It might seem easy to be blindsided by hidden terms or mortgage agreements, but by asking insightful questions to protect yourself, you can join the millions who achieved their dream of owning a home.
Adjustable Rate Mortgages (ARMs) lock you into a low fixed rate for the first few years of your loan, after which your rate fluctuates with the market. By underpaying in the beginning of your new home loan, your dream of owning a home is now more reachable than ever.
More and more, homeowners are opting for adjustable ARMs instead of traditional fixed rate loans. They make it possible to afford a more expensive home; as your salary increases, you should be able to cover the higher payment later.

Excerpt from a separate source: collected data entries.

/-- The values that begin in a gate. -/
def Ctx.pairsIn (c : Ctx) (f : McCfg) (g : Gate) : List Pairing :=
  (c.pairs f).filter fun p => decide (g.opened ≤ p.start) && decide (p.start < g.shut)

/-- R242: whether a closed gate still waits for an edge it needs. -/
def Ctx.gateWaits (c : Ctx) (f : McCfg) (g : Gate) : Bool :=
  if f.typ = 5 then !(c.points.any fun p => decide (g.shut ≤ p.time))
  else (c.pairsIn f g).any fun p => match p with
    | .waits _ _ => true
    | _ => false

/-- R235: what has been counted since arm before a gate. -/
def Ctx.before (c : Ctx) (g : Gate) : Nat :=
  c.total + (c.as_.filter fun e : CEdge => decide (e.time < g.opened)).length +
    ((c.notes.filter fun x : Note => decide (x.from_ < g.opened)).map (·.lost)).sum

/-- The result of the oldest closed gate of a context. -/
def Ctx.resultOf (c : Ctx) (f : McCfg) (g : Gate) (lost : Nat) : Result :=
  let ps := c.pairsIn f g
  let vs := ps.filterMap fun p => match p with
    | .value v => some v
    | .waits _ v => v
    | .orphan _ => none
  let orphan := if ps.any (fun p => match p with
    | .orphan _ => true
    | _ => false) then fOrphan else 0
  let r := match f.typ with
    | 0 => freqResult (c.edgesIn g)
    | 3 => dutyResult vs
    | 5 => phaseResult c g.opened g.shut c.points
    | 6 => totalResult (c.edgesIn g) (c.before g) lost
    | _ => statResult vs
  { r with fl := r.fl ||| orphan }

/-! ## Stability -/

/-- The value pushed `n` pushes ago. -/
def back (ring : List Int) (n : Nat) : Int := ring.getD (n - 1) 0

/-- R240, R241: one octave takes a sample: the terms with full rings, held out when they would not fit or the counts are
full; the second result says that something was held. -/
def Octave.take (o : Octave) (k i : Nat) (x s : Int) : Octave × Bool :=
  let m := 2 ^ k
  let f := min m 4
  let d := m / f
  if i % d ≠ 0 then (o, false)
  else
    let wrap := fun w : Nat => fun z : Int => toSigned w (ofSigned w z)
    let da := x - 2 * back o.xr f + back o.xr (2 * f)
    let dm := s - 3 * back o.sr f + 3 * back o.sr (2 * f) - back o.sr (3 * f)
    let hasA := decide (2 * f ≤ o.xr.length)
    let hasM := decide (3 * f ≤ o.sr.length)
    let fitA := decide (da.natAbs < 2 ^ 47) && decide (o.na < 0xFFFFFFFF)
    let fitM := decide (dm.natAbs < 2 ^ 63) && decide (o.nm < 0xFFFFFFFF)
    let addA := hasA && fitA
    let addM := hasM && fitM
    ({ xr := (x :: o.xr).take 8, sr := (s :: o.sr).take 12
       sa := if addA then o.sa + (wrap 48 da).natAbs ^ 2 else o.sa, na := o.na + b2n addA
       sm := if addM then o.sm + (wrap 64 dm).natAbs ^ 2 else o.sm, nm := o.nm + b2n addM },
     (hasA && !fitA) || (hasM && !fitM))

/-- A sample enters every octave (R240), the sum before the first sample of a run being S_0; the second result says that
a sum was held. -/
def Stab.sample (a : Stab) (x : Int) (time flags : Nat) : Stab × Bool :=
  let sum := a.sum + x
  let i := a.i + 1
  let os := if a.octaves.length = 24 then a.octaves else List.replicate 24 {}
  let os := if a.i = 0 then os.map fun o => { o with sr := [a.sum] } else os
  let res := (List.range 24).map fun k => (os.getD k {}).take k i x sum
  let held := res.any (·.2)
  let fl := a.flags ||| flags ||| (if held then fSaturated else 0)
  ({ a with octaves := res.map (·.1), sum := sum, i := i, samples := a.samples + 1, last := time, flags := fl }, held)

/-- R239: a missing sample clears the rings and keeps the sums. -/
def Stab.gap (a : Stab) : Stab :=
  { a with octaves := a.octaves.map fun o => { o with xr := [], sr := [] }, sum := 0, i := 0 }

/-- R241: STAB_CLEAR zeroes the accumulator. -/
def Stab.clear (a : Stab) : Stab := { owner := a.owner, tau := a.tau }

/-! ## Publication -/

/-- Where a result has no stated value, a free value stands. -/
def State.settle (s : State) : List (Option (Nat × Bool)) → List (Nat × Bool) × State
  | [] => ([], s)
  | some v :: r =>
    let (l, s) := s.settle r
    (v :: l, s)
  | none :: r =>
    let (v, s) := s.free
    let (l, s) := s.settle r
    ((v % 2 ^ 64, false) :: l, s)

/-- R244: writes a block of eight words into the result ring. -/
def State.ringBlock (s : State) (words : List Nat) : State :=
  let wr := s.get .MC_RING_WR_INDEX
  let rd := s.get .MC_RING_RD_INDEX
  if (wr + 1) % 4096 = rd then (s.count .MC_RING_LOST_COUNT).raise .MC_EVENT_RING_FULL
  else
    let s := (s.writeWords (Config.ringBase + 64 * wr) words).put .MC_RING_WR_INDEX 0 ((wr + 1) % 4096)
    if (wr + 1 + 4096 - rd) % 4096 = 2048 then s.raise .MC_EVENT_RING_HALF else s

/-- Forgets what no later gate can need. -/
def Ctx.trim (c : Ctx) (keep : Int) : Ctx :=
  let old := c.as_.filter fun e => decide (e.time < keep)
  let formed := old.filterMap (phaseOf c.brkB c.bs)
  let as_ := c.as_.filter fun e => decide (keep ≤ e.time)
  let oldB := (c.bs.filter fun e => decide (e.time < keep)).getLast?.toList
  let bs := oldB ++ c.bs.filter fun e => decide (keep ≤ e.time)
  let since := (oldB.map (·.time)).foldl min keep
  { c with
    as_ := as_, bs := bs
    total := c.total + old.length + ((c.notes.filter fun x : Note => decide (x.til < keep)).map (·.lost)).sum
    phase := (placeAll c.slope c.phase formed).2
    brkA := c.brkA.filter fun t => decide (since < t), brkB := c.brkB.filter fun t => decide (since < t)
    notes := c.notes.filter fun x => decide (keep ≤ x.til) }

/-- R231, R235: whether a gate overlaps an episode of a source whose mark and anchor have not reached the engine: one in
progress, or one whose words wait in the buffers. -/
def Source.losing (r : Source) (g : Gate) : Bool :=
  (r.ovf.isSome && decide (r.gov < g.shut)) ||
    ((r.old ++ r.buf).any fun e => e.item.isOverflow && decide (e.time < g.shut) &&
      match (r.old ++ r.buf).find? fun x => x.item.isAnchor && decide (e.time ≤ x.time) with
      | some x => decide (g.opened ≤ x.time)
      | none => true)

/-- R242-R244, R239: publishes the oldest closed gate of a context. -/
def State.publishGate (s : State) (n : Nat) : State :=
  let f := s.mcf n
  let c := s.ctx n
  match c.closed with
  | [] => s
  | g :: rest =>
    let ns := c.notesIn g
    let lost := ((ns.filter fun x => decide (g.opened ≤ x.from_)).map (·.lost)).sum
    let missed := (ns.map (·.missed)).sum
    let r := c.resultOf f g lost
    let edges := !(c.edgesIn g).isEmpty
    let live := ns.any (·.took) || edges
    let fl := orAll (ns.map (·.flags)) ||| r.fl ||| (if g.moved then fMoved else 0) |||
      (if f.sources.any fun k => (s.src k).losing g then fLost else 0)
    let code := resultCode g.code (!r.enough) (!live) fl
    let blank := !r.enough || decide (code = cDiscarded) || decide (code = cNoData)
    let (vals, s) := s.settle (if blank then [some (0, false), some (0, false), some (0, false), some (0, false)] else r.vals)
    let fl := fl ||| (if vals.any (·.2) then fSaturated else 0)
    let (s, fl) := match c.slot with
      | none => (s, fl)
      | some j =>
        let a := s.stab j
        if code = cValid ∨ code = cPartial then
          let (x, s) := match r.sample with
            | some x => (x, s)
            | none =>
              let (v, s) := s.free
              (toSigned 48 v, s)
          let (a, held) := a.sample x (time64 g.shut) fl
          (s.setStab j a, fl ||| (if held then fSaturated else 0))
        else (s.setStab j a.gap, fl)
    let seq := c.seq + 1
    let words := vals.map (·.1)
    let s := (List.range 4).foldl (fun s j => s.put .MC_RESULT_VALUE (4 * n + j) (words.getD j 0)) s
    let s := s.put .MC_GATE_END_TIME n (time64 g.shut)
    let s := ((s.put .MC_VALID_CODE n code).put .MC_VALID_FLAGS n fl).put .MC_VALID_GATE_SEQ n (seq % 4096)
    let s := s.put .MC_COUNT_N n (min r.n 0xFFFFFFFF)
    let s := if f.ring then
        s.ringBlock ([n + f.typ * 2 ^ 16 + code * 2 ^ 20 + fl * 2 ^ 24 + seq % 65536 * 2 ^ 40 + 2 ^ 56,
          time64 g.opened, time64 g.shut, min r.n (2 ^ 40 - 1) + min missed (2 ^ 24 - 1) * 2 ^ 40] ++ words)
      else s
    let c := { c with
      closed := rest, seq := seq
      slope := if code = cValid ∧ f.typ = 5 then r.slope else c.slope
      phiOpen := r.close.map fun (p : Frac) => (g.shut, p.num, p.den) }
    let keep := match rest with
      | h :: _ => h.opened
      | [] => match c.gate with
        | some h => c.frames.headD h.opened
        | none => c.frames.headD g.shut
    s.setCtx n (c.trim keep)

/-- Publishes every closed gate of a context. -/
def State.publishAll (s : State) (n : Nat) : State := times (fun s => s.publishGate n) (s.ctx n).closed.length s

/-! ## Arm, disarm, moves -/

/-- R247, R444: whether an engine takes contexts: it is neither retired nor being retired, or is being returned. -/
def State.engWorks (s : State) (e : Nat) : Bool :=
  s.life.engBusy == some (e, false) || (!bit (s.get .LIFE_ENG_RETIRED_BITS) e && s.life.engBusy != some (e, true))

/-- The working engines, in ascending order. -/
def State.workEngines (s : State) : List Nat := (List.range numEngines).filter s.engWorks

How Much Could My Payment Go Up?
In general, ARM mortgage interest rates are tied to an index rate and some percentage mark-up. This index rate is often a refection of the overall movement of interest rates. Therefore, the amount that your monthly payment could increase is not predetermined. In contrast, the percentage mark-up, or margin, is a fixed number added to that rate. For example:
Index rate (6%) + Margin (2%) = Your ARM rate (8%).
How Can I Protect Myself?
The best way to protect yourself from sky high rates is to know the terms of your new home loan. Is there an interest rate or payment cap in case something drastic occurs in the market? Are you protected against negative amortization or pre-payment penalties?
Even if you have a fixed-rate mortgage, you are not completely safe from payment fluctuations. Because of changing property taxes and insurance prices, your payment could also be subject to change.